EXERCISE INSTRUCTIONS:
In the entries below, find every line with "error" and copy it.

EXTRACTED RECORDS:

= = = =

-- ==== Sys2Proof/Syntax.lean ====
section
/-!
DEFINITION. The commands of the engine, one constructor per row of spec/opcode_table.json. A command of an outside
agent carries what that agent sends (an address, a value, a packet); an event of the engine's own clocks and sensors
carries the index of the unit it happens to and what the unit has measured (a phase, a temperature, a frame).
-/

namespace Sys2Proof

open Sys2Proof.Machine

= = = =

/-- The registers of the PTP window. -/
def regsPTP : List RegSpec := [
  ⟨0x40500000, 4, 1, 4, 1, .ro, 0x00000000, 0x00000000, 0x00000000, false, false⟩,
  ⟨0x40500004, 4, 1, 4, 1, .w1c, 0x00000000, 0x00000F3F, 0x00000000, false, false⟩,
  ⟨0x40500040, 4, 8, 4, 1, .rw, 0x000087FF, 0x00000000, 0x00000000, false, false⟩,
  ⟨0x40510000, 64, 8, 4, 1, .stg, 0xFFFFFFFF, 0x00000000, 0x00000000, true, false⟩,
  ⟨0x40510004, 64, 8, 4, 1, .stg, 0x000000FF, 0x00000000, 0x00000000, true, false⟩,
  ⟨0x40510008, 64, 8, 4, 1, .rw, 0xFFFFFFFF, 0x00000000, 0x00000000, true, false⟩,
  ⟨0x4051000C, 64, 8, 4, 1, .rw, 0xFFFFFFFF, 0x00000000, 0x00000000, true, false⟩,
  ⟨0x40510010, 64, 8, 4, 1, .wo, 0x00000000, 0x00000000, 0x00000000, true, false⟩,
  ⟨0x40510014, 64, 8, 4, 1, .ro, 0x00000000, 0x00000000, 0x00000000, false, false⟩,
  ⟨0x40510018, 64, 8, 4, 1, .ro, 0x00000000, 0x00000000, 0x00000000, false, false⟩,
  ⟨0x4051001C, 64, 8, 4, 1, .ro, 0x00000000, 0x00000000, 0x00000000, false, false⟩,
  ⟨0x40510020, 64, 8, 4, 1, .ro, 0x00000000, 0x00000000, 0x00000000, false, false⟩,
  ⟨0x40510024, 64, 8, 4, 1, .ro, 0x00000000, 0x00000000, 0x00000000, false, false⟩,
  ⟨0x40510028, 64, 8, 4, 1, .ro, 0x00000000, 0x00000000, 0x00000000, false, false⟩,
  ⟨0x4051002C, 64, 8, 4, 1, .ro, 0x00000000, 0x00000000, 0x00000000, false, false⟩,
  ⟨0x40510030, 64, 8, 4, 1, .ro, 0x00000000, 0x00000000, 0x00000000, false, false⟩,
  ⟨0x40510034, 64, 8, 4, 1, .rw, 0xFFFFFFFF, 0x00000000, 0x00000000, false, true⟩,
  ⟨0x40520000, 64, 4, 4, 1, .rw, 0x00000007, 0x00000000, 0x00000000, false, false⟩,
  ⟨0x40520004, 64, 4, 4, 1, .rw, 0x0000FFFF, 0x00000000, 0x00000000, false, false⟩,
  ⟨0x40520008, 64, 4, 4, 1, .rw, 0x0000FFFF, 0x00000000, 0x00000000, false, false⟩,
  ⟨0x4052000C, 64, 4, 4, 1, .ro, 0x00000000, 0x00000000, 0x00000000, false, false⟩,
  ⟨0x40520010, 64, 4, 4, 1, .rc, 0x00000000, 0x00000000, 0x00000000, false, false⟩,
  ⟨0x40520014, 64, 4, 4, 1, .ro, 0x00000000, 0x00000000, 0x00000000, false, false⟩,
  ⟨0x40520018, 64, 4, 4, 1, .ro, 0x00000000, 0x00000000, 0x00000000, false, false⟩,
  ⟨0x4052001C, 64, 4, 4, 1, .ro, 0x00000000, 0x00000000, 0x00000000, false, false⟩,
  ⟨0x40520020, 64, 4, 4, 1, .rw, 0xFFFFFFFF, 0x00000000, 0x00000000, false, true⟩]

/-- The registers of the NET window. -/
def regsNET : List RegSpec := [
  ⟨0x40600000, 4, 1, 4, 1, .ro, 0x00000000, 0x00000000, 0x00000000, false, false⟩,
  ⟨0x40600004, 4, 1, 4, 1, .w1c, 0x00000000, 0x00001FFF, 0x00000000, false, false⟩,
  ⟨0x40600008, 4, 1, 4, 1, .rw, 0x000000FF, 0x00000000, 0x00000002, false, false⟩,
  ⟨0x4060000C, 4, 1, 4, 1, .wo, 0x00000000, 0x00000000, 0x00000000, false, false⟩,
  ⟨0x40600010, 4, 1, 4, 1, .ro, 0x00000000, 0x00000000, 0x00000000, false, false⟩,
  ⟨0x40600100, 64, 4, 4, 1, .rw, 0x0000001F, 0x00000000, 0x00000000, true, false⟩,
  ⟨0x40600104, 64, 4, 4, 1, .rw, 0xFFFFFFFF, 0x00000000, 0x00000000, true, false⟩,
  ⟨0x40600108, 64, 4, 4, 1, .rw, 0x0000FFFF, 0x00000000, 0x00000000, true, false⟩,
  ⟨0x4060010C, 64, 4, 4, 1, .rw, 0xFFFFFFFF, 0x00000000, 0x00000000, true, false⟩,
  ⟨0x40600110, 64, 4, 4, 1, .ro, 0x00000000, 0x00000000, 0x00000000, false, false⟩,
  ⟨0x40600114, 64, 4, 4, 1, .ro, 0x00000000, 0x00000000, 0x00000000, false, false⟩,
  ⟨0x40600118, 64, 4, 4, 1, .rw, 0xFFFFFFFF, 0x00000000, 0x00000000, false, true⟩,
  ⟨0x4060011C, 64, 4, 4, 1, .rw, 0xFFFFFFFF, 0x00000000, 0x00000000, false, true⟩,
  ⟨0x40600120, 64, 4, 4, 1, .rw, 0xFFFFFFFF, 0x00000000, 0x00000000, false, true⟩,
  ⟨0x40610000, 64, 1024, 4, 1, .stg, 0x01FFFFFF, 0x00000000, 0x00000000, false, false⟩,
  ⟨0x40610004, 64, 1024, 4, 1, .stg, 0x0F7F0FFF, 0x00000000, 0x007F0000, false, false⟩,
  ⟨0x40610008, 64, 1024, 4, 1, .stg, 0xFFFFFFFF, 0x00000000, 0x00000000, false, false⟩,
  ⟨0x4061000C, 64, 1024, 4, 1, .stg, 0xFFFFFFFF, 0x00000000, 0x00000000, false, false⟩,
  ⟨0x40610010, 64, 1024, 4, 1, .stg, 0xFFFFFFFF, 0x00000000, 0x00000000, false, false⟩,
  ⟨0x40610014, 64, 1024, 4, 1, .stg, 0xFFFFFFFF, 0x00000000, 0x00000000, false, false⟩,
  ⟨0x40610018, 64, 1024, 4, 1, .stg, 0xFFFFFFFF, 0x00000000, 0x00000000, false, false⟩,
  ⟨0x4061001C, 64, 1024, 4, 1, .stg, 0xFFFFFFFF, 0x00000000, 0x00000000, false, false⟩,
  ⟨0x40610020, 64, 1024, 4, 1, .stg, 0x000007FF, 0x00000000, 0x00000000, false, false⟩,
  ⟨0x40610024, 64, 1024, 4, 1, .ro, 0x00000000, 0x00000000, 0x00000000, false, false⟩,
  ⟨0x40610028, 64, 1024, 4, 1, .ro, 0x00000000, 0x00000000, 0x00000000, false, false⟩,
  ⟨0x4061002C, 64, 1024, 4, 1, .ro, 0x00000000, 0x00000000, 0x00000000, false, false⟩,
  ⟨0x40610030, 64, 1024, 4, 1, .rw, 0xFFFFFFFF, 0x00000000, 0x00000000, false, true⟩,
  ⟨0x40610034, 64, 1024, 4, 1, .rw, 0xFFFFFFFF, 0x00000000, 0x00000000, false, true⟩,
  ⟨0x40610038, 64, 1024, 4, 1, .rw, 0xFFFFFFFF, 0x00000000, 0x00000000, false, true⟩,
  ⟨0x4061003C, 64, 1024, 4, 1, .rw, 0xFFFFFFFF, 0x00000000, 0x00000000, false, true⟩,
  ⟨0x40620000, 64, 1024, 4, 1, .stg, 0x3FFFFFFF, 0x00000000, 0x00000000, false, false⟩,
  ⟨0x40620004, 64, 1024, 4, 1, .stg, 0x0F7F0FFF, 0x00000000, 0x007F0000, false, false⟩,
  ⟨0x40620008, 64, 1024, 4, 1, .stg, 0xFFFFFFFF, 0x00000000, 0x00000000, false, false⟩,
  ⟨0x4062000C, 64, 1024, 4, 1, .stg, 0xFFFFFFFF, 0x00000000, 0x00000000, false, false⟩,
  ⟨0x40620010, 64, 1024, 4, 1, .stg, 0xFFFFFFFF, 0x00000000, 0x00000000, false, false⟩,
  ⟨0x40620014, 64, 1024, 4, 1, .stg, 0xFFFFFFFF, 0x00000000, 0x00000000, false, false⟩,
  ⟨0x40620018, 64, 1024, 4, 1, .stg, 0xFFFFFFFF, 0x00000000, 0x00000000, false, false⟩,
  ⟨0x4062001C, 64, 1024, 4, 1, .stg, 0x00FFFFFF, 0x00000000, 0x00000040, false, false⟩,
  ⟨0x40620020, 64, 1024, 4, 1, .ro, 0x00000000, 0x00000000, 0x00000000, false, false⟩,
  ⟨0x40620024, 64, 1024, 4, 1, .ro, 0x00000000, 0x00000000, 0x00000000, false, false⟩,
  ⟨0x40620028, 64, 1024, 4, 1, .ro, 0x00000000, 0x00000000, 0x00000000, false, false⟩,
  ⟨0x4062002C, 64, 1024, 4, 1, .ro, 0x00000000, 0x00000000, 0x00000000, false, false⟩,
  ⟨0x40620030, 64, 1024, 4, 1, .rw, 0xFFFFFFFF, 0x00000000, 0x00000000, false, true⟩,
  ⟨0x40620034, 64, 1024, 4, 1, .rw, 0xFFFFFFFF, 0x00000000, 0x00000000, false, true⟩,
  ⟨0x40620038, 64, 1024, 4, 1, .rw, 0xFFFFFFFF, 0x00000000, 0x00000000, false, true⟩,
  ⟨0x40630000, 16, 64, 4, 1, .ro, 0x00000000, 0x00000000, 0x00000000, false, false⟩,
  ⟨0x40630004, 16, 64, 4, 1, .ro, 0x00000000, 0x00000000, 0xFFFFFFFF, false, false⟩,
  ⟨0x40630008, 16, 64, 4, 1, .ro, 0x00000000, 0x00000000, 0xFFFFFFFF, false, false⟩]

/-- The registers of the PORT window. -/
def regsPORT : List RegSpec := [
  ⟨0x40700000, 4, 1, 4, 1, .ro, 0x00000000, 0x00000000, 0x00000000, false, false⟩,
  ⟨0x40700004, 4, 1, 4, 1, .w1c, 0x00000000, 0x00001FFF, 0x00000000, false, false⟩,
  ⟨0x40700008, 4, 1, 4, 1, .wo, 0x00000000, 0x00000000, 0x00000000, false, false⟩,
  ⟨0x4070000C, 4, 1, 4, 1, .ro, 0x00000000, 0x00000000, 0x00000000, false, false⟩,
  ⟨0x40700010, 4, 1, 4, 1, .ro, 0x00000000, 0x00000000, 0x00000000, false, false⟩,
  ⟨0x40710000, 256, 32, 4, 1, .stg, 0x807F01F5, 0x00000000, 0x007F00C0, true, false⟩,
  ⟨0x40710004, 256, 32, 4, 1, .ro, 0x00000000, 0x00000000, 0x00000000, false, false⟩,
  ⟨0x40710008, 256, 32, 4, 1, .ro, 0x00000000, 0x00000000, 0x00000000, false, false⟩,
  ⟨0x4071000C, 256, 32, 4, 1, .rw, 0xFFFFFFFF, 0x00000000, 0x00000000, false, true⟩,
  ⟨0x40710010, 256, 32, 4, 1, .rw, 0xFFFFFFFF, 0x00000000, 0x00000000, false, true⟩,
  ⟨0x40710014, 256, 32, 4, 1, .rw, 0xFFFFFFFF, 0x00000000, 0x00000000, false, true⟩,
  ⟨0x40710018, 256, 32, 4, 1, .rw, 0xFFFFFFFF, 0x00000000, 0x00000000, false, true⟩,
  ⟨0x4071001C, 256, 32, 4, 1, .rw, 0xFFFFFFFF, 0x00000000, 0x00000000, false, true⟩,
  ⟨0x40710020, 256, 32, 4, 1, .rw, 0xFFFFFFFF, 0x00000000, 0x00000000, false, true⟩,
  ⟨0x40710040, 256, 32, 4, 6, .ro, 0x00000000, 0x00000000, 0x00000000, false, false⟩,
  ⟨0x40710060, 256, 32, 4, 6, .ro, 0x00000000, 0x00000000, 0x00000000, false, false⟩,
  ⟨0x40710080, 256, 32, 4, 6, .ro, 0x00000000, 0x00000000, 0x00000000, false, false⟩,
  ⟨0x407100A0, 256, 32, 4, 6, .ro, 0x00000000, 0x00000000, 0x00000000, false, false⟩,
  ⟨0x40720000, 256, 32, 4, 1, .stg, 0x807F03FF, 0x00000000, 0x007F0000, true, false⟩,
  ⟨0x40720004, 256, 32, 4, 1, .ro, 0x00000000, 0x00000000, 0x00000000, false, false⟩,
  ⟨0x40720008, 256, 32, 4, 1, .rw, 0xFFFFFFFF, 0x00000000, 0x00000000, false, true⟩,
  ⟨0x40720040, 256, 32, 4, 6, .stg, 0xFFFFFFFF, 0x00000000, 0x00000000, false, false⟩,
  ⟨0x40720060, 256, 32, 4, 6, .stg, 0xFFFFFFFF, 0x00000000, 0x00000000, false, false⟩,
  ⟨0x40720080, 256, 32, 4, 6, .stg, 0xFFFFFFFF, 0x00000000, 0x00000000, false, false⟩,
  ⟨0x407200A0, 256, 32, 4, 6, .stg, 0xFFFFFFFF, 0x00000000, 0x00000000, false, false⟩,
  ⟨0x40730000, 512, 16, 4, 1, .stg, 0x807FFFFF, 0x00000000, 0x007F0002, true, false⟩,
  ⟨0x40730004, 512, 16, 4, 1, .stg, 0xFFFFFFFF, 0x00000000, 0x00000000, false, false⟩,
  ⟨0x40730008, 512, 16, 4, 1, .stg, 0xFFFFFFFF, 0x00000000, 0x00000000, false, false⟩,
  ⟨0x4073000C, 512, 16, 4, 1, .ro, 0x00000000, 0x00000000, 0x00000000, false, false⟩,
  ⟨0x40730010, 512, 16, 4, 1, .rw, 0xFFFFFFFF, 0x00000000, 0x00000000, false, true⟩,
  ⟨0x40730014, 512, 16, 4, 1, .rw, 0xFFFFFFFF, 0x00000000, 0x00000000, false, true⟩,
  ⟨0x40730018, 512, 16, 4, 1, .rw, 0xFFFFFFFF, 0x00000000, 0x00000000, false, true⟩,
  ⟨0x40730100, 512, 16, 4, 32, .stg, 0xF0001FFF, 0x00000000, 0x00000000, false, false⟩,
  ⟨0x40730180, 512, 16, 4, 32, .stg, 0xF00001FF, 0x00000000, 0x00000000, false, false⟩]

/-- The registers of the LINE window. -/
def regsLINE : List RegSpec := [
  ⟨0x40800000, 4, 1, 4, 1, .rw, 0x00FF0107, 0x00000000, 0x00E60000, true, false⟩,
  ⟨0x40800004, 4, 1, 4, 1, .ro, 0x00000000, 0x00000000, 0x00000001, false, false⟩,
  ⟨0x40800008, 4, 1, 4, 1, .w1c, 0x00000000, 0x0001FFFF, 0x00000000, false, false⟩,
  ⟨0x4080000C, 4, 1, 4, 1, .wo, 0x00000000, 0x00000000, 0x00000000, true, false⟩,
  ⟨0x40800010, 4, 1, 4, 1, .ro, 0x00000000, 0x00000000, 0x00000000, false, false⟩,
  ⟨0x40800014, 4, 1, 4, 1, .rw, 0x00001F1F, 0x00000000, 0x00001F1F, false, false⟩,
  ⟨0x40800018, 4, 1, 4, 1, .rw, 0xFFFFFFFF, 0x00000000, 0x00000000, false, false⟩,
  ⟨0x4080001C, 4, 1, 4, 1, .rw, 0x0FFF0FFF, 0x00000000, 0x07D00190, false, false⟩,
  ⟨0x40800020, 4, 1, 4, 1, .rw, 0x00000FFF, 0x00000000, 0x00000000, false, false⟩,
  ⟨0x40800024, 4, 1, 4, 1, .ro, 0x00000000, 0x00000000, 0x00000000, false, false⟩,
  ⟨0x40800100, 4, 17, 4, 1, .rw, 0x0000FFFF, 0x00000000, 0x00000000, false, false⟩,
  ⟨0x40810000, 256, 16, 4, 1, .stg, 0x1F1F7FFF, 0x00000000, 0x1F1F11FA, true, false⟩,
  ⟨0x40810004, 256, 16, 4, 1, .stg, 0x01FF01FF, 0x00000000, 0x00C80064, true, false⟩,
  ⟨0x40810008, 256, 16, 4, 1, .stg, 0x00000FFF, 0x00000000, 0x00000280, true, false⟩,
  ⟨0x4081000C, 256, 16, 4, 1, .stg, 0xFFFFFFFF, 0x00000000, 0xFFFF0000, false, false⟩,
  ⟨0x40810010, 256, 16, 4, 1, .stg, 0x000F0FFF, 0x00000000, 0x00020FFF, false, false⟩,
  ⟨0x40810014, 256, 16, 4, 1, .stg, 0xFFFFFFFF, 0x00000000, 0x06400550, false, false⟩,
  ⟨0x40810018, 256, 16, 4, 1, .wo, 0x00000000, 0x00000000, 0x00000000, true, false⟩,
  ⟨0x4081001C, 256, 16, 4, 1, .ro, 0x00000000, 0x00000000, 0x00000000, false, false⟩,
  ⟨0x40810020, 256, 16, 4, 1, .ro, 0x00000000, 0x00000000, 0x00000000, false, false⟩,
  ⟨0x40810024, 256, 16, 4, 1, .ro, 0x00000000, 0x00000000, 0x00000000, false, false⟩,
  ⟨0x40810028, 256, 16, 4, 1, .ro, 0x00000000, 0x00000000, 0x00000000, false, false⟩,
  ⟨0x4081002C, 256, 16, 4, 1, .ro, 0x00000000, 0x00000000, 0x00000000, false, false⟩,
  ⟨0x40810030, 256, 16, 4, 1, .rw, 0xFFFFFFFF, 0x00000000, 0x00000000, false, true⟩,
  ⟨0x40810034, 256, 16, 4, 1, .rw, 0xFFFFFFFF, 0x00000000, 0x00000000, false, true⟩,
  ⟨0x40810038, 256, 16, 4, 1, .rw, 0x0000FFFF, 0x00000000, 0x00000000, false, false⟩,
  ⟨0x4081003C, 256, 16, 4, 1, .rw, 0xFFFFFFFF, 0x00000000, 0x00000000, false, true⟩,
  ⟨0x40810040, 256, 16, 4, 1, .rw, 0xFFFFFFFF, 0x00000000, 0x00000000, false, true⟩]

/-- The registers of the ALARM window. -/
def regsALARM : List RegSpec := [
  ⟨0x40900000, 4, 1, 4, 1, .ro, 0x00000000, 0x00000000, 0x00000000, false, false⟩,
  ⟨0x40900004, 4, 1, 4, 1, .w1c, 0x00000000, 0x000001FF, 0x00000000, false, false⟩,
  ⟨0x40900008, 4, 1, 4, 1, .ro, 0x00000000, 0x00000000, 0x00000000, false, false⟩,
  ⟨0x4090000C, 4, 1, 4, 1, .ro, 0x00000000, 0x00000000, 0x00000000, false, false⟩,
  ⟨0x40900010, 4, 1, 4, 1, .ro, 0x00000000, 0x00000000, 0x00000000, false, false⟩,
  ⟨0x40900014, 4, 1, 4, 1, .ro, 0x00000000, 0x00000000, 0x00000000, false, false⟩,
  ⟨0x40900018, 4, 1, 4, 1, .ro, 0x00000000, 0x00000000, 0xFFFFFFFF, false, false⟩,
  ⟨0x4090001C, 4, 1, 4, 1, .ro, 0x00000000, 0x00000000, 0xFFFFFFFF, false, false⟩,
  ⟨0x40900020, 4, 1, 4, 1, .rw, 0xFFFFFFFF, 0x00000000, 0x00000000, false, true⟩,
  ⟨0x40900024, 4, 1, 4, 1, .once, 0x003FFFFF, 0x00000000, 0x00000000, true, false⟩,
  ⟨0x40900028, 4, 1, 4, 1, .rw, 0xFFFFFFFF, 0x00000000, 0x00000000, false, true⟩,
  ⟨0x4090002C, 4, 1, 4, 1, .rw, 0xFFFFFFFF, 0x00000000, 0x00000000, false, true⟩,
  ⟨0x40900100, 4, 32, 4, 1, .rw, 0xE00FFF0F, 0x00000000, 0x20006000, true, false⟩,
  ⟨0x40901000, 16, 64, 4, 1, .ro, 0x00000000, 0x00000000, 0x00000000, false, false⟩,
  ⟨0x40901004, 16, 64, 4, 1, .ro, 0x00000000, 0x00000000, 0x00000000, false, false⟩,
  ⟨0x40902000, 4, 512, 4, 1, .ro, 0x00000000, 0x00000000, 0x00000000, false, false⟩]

= = = =

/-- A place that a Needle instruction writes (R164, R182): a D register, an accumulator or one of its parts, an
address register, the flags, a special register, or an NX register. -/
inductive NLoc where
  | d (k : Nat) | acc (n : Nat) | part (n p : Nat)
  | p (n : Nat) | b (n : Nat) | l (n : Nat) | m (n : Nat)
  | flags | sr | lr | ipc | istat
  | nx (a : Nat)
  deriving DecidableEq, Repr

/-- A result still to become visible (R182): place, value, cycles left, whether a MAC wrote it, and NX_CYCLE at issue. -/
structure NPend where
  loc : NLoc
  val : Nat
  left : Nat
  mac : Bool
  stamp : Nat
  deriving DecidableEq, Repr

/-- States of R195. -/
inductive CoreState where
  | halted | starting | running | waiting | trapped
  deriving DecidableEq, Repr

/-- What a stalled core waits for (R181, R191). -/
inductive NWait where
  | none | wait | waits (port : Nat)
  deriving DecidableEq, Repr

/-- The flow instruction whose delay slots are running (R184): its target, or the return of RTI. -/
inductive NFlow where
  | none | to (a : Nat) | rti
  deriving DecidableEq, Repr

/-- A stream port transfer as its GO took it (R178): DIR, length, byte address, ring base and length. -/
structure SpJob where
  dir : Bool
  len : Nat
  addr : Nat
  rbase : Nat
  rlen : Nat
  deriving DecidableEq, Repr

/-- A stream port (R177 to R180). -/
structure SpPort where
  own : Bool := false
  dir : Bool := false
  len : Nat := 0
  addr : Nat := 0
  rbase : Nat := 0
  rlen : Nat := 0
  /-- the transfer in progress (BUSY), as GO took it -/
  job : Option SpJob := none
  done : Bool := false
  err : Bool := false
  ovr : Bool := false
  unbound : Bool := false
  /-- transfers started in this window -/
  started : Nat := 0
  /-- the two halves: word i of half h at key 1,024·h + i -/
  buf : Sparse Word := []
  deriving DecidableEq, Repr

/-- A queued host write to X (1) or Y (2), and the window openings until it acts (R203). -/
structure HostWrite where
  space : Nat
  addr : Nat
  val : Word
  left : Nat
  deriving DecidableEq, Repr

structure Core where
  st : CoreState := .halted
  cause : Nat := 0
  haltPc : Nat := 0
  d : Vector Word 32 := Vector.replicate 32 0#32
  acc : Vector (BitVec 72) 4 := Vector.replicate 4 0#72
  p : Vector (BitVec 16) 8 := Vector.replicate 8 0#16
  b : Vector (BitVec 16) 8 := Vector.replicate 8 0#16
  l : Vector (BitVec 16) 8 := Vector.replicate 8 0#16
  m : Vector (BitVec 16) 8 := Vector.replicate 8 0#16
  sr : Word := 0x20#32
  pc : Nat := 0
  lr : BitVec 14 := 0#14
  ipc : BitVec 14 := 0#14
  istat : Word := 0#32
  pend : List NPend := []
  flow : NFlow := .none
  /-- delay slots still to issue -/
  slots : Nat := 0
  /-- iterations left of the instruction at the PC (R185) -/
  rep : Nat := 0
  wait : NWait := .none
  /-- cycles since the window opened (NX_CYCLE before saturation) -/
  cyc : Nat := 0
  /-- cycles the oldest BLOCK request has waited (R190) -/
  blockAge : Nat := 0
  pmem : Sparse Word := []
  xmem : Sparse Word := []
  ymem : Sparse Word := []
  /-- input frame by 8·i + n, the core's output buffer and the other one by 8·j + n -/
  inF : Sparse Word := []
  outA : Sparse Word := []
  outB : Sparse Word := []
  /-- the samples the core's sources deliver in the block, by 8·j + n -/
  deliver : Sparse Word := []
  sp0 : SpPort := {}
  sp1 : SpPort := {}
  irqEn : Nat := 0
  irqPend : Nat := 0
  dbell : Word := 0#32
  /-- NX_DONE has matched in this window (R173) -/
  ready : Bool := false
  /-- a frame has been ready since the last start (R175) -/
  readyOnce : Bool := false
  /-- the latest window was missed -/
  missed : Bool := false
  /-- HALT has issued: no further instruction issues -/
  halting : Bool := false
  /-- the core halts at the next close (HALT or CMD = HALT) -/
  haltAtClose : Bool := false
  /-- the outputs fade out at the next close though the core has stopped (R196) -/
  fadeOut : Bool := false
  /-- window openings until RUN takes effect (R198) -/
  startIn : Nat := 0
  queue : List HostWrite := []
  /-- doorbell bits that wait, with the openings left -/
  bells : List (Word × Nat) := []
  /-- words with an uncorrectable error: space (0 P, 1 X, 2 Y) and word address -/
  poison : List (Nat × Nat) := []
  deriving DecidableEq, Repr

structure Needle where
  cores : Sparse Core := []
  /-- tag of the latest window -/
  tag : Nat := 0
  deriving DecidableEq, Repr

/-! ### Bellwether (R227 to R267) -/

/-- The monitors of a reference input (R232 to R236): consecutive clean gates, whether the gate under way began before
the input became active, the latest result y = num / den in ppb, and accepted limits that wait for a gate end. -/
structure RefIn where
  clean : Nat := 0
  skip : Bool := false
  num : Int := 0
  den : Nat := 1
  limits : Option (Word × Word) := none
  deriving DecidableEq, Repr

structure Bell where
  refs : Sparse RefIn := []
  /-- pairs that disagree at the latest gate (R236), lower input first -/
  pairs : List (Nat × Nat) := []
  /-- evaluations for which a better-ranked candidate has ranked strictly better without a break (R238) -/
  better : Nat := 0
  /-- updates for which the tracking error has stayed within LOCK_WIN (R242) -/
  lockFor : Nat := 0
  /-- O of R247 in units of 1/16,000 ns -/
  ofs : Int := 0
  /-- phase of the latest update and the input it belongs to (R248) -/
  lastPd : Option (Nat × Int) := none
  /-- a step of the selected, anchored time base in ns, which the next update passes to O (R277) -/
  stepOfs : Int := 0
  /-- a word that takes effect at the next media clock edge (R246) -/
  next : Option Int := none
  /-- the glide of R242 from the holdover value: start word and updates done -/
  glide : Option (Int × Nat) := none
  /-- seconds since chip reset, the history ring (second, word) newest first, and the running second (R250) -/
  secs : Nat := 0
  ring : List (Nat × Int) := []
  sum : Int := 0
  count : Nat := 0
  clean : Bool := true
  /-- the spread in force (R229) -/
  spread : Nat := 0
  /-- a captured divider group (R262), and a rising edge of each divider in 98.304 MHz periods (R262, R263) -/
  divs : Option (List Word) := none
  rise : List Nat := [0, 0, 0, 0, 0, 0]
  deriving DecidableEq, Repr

= = = =

SOLVED EXERCISE:
  /-- words with an uncorrectable error: space (0 P, 1 X, 2 Y) and word address -/
  /-- updates for which the tracking error has stayed within LOCK_WIN (R242) -/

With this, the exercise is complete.